» **What is expected**
In the records below, count each line where the word "nextOf" appears, and reply with that number only.

» **Supplied records**
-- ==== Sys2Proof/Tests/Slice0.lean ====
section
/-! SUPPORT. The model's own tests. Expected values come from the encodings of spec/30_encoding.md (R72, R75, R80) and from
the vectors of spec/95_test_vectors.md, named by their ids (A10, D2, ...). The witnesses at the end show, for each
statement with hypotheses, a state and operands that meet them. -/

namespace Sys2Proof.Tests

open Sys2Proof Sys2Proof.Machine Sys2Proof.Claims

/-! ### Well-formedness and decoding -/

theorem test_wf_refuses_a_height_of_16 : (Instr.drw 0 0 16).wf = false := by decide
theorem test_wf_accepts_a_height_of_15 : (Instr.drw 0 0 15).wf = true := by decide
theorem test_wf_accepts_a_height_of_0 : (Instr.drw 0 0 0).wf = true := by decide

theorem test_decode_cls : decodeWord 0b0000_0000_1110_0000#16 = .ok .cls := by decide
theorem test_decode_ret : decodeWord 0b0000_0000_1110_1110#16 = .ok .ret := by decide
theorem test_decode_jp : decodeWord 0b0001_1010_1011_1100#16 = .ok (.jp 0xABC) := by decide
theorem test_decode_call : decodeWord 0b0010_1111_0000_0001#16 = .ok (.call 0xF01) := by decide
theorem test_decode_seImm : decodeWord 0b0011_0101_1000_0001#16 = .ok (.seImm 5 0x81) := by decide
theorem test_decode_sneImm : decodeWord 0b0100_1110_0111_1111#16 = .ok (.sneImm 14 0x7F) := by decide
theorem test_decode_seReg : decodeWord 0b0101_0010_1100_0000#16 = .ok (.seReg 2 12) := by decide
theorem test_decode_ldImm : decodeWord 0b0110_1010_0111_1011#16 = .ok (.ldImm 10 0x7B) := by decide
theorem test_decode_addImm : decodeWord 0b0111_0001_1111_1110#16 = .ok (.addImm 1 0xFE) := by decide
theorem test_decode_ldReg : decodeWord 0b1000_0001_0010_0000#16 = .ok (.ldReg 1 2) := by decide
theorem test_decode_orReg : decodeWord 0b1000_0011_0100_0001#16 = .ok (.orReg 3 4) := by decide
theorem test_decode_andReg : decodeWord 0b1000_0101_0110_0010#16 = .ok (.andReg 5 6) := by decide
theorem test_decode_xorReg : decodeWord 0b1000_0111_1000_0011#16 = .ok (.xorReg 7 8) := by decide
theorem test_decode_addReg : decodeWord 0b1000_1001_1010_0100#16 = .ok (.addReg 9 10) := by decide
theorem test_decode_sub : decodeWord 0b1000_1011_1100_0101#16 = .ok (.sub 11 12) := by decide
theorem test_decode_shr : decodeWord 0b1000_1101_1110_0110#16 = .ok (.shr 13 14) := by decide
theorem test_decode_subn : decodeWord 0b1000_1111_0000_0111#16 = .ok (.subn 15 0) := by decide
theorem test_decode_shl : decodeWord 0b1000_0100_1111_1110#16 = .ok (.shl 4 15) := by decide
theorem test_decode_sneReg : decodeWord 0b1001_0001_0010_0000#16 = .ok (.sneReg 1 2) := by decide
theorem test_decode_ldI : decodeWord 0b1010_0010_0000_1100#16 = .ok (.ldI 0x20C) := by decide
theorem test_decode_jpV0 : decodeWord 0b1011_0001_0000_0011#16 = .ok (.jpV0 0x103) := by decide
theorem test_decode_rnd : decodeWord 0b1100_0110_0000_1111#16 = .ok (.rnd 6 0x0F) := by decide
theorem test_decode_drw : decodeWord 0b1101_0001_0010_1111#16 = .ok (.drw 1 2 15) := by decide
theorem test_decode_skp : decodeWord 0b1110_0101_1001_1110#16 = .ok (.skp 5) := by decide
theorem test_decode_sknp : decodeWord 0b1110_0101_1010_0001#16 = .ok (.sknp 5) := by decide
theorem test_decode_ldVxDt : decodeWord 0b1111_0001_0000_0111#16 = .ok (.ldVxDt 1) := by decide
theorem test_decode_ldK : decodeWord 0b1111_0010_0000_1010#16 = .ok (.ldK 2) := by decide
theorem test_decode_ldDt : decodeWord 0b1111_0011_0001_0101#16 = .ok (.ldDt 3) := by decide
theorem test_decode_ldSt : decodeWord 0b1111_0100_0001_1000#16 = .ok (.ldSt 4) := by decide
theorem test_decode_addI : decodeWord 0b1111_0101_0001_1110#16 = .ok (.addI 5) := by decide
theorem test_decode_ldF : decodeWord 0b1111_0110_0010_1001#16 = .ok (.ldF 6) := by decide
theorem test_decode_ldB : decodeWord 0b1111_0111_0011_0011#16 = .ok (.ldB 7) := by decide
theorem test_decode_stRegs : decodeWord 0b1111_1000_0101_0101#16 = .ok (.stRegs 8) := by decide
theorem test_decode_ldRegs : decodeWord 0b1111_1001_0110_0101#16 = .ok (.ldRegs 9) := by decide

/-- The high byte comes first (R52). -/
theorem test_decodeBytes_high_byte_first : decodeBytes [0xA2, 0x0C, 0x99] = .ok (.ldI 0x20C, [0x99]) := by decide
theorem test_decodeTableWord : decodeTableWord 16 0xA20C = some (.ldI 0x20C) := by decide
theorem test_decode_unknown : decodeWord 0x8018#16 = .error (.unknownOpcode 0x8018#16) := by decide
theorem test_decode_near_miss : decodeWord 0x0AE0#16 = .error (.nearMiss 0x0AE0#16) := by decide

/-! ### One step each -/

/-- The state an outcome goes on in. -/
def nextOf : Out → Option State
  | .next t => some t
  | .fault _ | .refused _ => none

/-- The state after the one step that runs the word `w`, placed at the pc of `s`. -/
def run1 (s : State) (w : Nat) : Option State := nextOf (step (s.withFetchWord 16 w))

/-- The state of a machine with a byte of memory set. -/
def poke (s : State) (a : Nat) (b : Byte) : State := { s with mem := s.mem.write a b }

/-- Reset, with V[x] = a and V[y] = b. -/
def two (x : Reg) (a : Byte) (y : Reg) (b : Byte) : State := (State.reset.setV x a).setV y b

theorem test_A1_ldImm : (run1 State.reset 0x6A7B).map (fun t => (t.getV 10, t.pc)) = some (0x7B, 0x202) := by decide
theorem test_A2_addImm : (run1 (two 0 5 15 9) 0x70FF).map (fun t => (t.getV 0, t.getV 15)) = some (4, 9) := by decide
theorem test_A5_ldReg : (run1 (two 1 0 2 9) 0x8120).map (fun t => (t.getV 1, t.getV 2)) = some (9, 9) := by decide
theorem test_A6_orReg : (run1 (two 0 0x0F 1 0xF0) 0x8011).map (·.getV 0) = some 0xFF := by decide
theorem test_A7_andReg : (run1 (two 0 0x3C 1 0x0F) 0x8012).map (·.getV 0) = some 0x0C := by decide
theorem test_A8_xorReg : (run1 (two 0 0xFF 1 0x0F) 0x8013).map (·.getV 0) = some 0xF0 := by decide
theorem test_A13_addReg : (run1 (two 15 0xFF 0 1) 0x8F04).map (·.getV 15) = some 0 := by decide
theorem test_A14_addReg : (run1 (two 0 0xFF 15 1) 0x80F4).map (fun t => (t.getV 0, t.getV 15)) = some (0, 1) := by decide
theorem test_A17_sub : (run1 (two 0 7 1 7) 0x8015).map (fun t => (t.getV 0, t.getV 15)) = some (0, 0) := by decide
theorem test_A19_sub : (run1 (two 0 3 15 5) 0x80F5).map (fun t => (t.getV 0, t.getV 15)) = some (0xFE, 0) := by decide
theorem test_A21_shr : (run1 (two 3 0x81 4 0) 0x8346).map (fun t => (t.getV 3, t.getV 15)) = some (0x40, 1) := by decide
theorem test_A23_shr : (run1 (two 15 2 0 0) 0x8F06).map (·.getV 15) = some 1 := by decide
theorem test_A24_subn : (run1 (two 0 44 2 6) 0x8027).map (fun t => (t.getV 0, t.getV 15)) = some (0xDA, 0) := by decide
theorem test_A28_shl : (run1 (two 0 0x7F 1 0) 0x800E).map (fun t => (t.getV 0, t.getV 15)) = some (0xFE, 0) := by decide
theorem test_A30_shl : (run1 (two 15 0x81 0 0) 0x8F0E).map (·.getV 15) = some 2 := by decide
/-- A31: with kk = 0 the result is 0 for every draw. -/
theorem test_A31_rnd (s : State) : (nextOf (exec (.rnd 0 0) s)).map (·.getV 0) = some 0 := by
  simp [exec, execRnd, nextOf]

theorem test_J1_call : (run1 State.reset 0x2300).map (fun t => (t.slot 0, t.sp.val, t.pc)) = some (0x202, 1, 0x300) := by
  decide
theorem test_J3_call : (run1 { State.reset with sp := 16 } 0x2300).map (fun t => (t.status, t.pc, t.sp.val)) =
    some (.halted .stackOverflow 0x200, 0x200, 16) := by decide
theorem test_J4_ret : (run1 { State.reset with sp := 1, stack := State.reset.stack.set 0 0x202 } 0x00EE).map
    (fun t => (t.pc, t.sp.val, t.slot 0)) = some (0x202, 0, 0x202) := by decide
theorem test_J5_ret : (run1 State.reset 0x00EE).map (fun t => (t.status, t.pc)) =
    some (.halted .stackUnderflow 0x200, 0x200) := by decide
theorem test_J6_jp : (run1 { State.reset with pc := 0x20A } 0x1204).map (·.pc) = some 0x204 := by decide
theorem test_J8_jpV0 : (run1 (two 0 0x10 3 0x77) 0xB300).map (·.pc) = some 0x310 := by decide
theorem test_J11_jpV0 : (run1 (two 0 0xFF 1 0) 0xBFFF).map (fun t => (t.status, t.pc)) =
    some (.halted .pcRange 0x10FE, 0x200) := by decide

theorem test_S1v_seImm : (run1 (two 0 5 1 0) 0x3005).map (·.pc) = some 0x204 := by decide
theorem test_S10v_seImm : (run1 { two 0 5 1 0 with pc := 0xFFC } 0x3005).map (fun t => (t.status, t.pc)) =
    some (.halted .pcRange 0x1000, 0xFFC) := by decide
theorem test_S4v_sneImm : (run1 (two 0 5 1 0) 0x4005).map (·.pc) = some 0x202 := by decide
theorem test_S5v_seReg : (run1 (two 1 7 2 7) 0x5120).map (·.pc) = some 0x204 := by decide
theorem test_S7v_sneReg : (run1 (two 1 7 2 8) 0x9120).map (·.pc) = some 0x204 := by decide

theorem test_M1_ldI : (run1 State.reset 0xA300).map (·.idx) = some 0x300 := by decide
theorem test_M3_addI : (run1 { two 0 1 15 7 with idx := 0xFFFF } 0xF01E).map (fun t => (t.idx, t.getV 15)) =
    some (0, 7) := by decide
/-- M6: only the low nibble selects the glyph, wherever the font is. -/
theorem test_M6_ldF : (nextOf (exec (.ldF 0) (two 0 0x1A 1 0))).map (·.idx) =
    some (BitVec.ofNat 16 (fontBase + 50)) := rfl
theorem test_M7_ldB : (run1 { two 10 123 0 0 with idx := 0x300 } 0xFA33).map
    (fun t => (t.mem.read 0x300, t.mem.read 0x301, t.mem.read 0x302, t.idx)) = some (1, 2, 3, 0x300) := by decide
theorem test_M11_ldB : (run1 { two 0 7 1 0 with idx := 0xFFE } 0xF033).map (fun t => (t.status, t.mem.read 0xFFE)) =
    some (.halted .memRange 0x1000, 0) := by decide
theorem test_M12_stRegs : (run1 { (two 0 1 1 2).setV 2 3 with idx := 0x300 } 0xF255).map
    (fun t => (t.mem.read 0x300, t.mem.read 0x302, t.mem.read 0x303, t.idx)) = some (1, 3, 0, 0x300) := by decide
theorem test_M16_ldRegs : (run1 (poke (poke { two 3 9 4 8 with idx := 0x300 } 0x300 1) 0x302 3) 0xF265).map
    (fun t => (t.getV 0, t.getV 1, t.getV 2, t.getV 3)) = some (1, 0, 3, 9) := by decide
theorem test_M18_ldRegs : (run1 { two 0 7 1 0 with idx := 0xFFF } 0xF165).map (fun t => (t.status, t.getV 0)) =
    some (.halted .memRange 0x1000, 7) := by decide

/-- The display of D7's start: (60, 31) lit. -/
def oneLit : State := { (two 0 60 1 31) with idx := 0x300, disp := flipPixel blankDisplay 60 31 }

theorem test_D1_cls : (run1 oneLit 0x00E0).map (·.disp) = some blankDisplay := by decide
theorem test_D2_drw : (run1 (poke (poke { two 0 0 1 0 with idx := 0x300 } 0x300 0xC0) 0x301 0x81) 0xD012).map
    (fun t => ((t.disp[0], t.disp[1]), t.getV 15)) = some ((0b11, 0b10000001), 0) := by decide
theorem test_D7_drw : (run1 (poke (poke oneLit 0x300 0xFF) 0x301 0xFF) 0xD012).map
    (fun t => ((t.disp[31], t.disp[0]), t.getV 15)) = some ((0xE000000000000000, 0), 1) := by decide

» **Solution to this exercise**
5